__REQUIRED WORK__
In the entries below, find the lines that include "then" and give their number as the whole reply.

__DATA FOR ANALYSIS__

/-- A register reads as before where the new unit has it as the old one. -/
theorem readReg_replaced_of_keeps (hf : s.fdn[u]? = some f) {r : Reg} (hreg : ∀ q, r = .fdn u q → (g f).get q = f.get q)
    (hm : ∀ i j, r = .matrix u i j → (g f).m.getD (matrixPlace i j) F.zero = f.m.getD (matrixPlace i j) F.zero)
    (hline : ∀ j q, r = .line u j q → readAt (g f).lines j (fun l => l.get q) = readAt f.lines j (fun l => l.get q)) :
    readReg ((s.updFdn u g).give rsp) r = readReg s r := by
  rw [readReg_give]
  cases r with
  | fdn v q =>
    rw [readReg_updFdn_fdn]
    split
    · subst_vars; rw [readAt_some hf, readReg_fdn hf, hreg q rfl]
    · rfl
  | matrix v i j =>
    rw [readReg_updFdn_matrix]
    split
    · subst_vars; rw [readAt_some hf, readReg_matrix hf, hm i j rfl]
    · rfl
  | line v j q =>
    rw [readReg_updFdn_line]
    split
    · subst_vars; rw [readAt_some hf, readReg_lines hf, hline j q rfl]
    · rfl
  | _ => simp

/-- A list whose first `n` elements are replaced by as many. -/
theorem getElem?_append_drop {α : Type} {new old : List α} {n : Nat} (h : new.length = n) (j : Nat) :
    (new ++ old.drop n)[j]? = if j < n then new[j]? else old[j]? := by
  rw [List.getElem?_append, h]
  split
  · rfl
  · rw [List.getElem?_drop, Nat.add_sub_cancel' (by omega)]

theorem getElem?_append_drop_of_le {α : Type} {new old : List α} {n j : Nat} (h : new.length = n) (hj : n ≤ j) :
    (new ++ old.drop n)[j]? = old[j]? := by rw [getElem?_append_drop h, if_neg (by omega)]

theorem readAt_congr {α : Type} {l l' : List α} {j : Nat} (h : l'[j]? = l[j]?) (g : α → U32) :
    readAt l' j g = readAt l j g := by simp only [readAt, h]

/-- Every line in use of a sound unit is there. -/
theorem fdnOk.line_of_lt {c : Cfg} (hcap : c.fdnNCap ≤ 16) (h : fdnOk c f) {j : Nat} (hj : j < f.n.toNat) :
    ∃ l, f.lines[j]? = some l := by
  obtain ⟨hn, hlen, -, -⟩ := h
  exact ⟨_, List.getElem?_eq_getElem (by omega)⟩

theorem fdnOk.length_used {c : Cfg} (hcap : c.fdnNCap ≤ 16) (h : fdnOk c f) : (f.lines.take f.n.toNat).length = f.n.toNat := by
  obtain ⟨hn, hlen, -, -⟩ := h
  rw [List.length_take]
  omega

end

/-! ### FDN.RESIZE -/

theorem FdnLine.get_fresh {q : LineReg} (hq : q ≠ .da0) : FdnLine.fresh.get q = 0 := by
  cases q with
  | da0 => exact absurd rfl hq
  | _ => rfl

/-- Every entry loaded is the default one, whichever draw names it (44_fdn.md R242, R243). -/
theorem loadMatrix_getD (c : MatrixChoice) (nm : Num) (d d' : Draw) {n i j : Nat} (hn : n ≤ 16) (hi : i < n) (hj : j < n)
    (old : List F) : (loadMatrix c nm d n old).getD (matrixPlace i j) F.zero = matrixEntry c nm d' n i j := by
  have hrow : matrixPlace i j / 16 = i := by rw [matrixPlace]; omega
  have hcol : matrixPlace i j % 16 = j := by rw [matrixPlace]; omega
  rw [loadMatrix, List.getD_eq_getElem?_getD, List.getElem?_map, List.getElem?_range (matrixPlace_lt hn hi hj),
    Option.map_some, Option.getD_some, hrow, hcol, if_pos ⟨hi, hj⟩]
  exact matrixEntry_draw c nm _ _ (by omega) hn i j

section
variable {s : State} {u : Nat} {f : FdnUnit}

/-- The state after an FDN.RESIZE to `n` lines (44_fdn.md R242). -/
def State.networkResized (s : State) (u : Nat) (n : U32) : State :=
  (s.updFdn u fun f => f.resized s.cfg.matrix s.cfg.num s.draw n).give { status := .ok, res0 := 0, res1 := 0 }

/-- FDN.RESIZE of a unit that exists: its two checks, and the unit resized (44_fdn.md R242). -/
theorem exec_fdnResize (hf : s.fdn[u]? = some f) (n : U32) : exec (.fdnResize u n) s =
    check (!inRun s) .errMode s (check (decide (n.toNat ≤ s.cfg.fdnNCap)) .errConfig s (.next (s.networkResized u n))) :=
  withUnit_some hf s _

theorem exec_fdnResize_setup (hu : u < s.counts.nFdn) (hmode : readReg s (.sys .mode) ≠ 1) (n : U32) :
    exec (.fdnResize u n) s = check (decide (n.toNat ≤ s.cfg.fdnNCap)) .errConfig s (.next (s.networkResized u n)) := by
  obtain ⟨f, hf⟩ := fdn_of_lt hu
  rw [exec_fdnResize hf, Bool.eq_false_iff.2 (mt inRun_iff_readReg.1 hmode)]
  rfl

theorem FdnUnit.resized_lines_getElem? (c : MatrixChoice) (nm : Num) (d : Draw) (f : FdnUnit) (n : U32) (j : Nat) :
    (f.resized c nm d n).lines[j]? = if j < n.toNat then some FdnLine.fresh else f.lines[j]? := by
  rw [FdnUnit.resized, getElem?_append_drop List.length_replicate, List.getElem?_replicate]
  split <;> rfl

theorem lineSample_networkResized (hf : s.fdn[u]? = some f) (n : U32) (w j k : Nat) :
    lineSample (s.networkResized u n) w j k = if w = u ∧ j < n.toNat then F.zero else lineSample s w j k := by
  rw [State.networkResized, lineSample_replaced hf]
  by_cases hw : w = u
  · subst hw
    rw [if_pos rfl, lineSample_lines hf, readAt, FdnUnit.resized_lines_getElem?]
    by_cases hj : j < n.toNat
    · simp only [hj, if_true, and_self]
      rfl
    · simp only [hj, if_false, and_false]
      rfl
  · rw [if_neg hw, if_neg fun h => hw h.1]

end

/-- Settles O48: the two checks in their order, and the resized unit read by name. -/
theorem fdnResizeResult : Obligations.FdnResizeResult := by
  intro s u n hs
  refine ⟨fun hu => withUnit_none hu s _, fun hu hmode => ?running, fun hu hmode hbig => ?large,
    fun hu hmode hn => ⟨s.networkResized u n, ?accepted⟩⟩
  case running =>
    obtain ⟨f, hf⟩ := fdn_of_lt hu
    rw [exec_fdnResize hf, inRun_iff_readReg.2 hmode]
    rfl
  case large => rw [exec_fdnResize_setup hu hmode, check_not (decide_eq_false (by omega)), refused_eq]
  case accepted =>
    obtain ⟨f, hf⟩ := fdn_of_lt hu
    have hcap := hs.fdnNCap_le
    refine ⟨(exec_fdnResize_setup hu hmode n).trans (check_of (decide_eq_true hn) _ _ _), answered_updFdn _ _ _ _ _,
      readReg_replaced_fdn hf .n, readReg_replaced_fdn hf .outEven, readReg_replaced_fdn hf .outOdd, fun j hj => ?fresh,
      fun i j hi hj d => ?matrix, ?fb, ?ratio, fun r hreg hm hline => ?frame, fun _ _ => rfl,
      lineSample_networkResized hf n⟩
    case fresh =>
      have hread (q : LineReg) : readReg (s.networkResized u n) (.line u j q) = FdnLine.fresh.get q :=
        readReg_replaced_line hf ((f.resized_lines_getElem? _ _ _ n j).trans (if_pos hj)) q
      exact ⟨hread .da0, fun q hq => (hread q).trans (FdnLine.get_fresh hq)⟩
    case matrix =>
      exact (readReg_replaced_matrix hf i j).trans (loadMatrix_getD _ _ _ _ (by omega) hi hj _)
    case fb => rw [readReg_fdn hf]; exact readReg_replaced_fdn hf .fb
    case ratio => rw [readReg_fdn hf]; exact readReg_replaced_fdn hf .ratio
    case frame =>
      exact readReg_replaced_of_keeps hf (fun q h => absurd h (hreg q)) (fun i j h => absurd h (hm i j))
        fun j q h => absurd h (hline j q)

/-! ### FDN.SETLEN -/

/-- The delay FDN.SETLEN gives line `j` when line 0 gets `t` (44_fdn.md R244). -/
def lineLength (nm : Num) (d : Draw) (ratio t : F) : Nat → F
  | 0 => t
  | j + 1 => nm.fmul (j :: 1 :: d) (lineLength nm d ratio t j) ratio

__EXERCISE OUTPUT__
3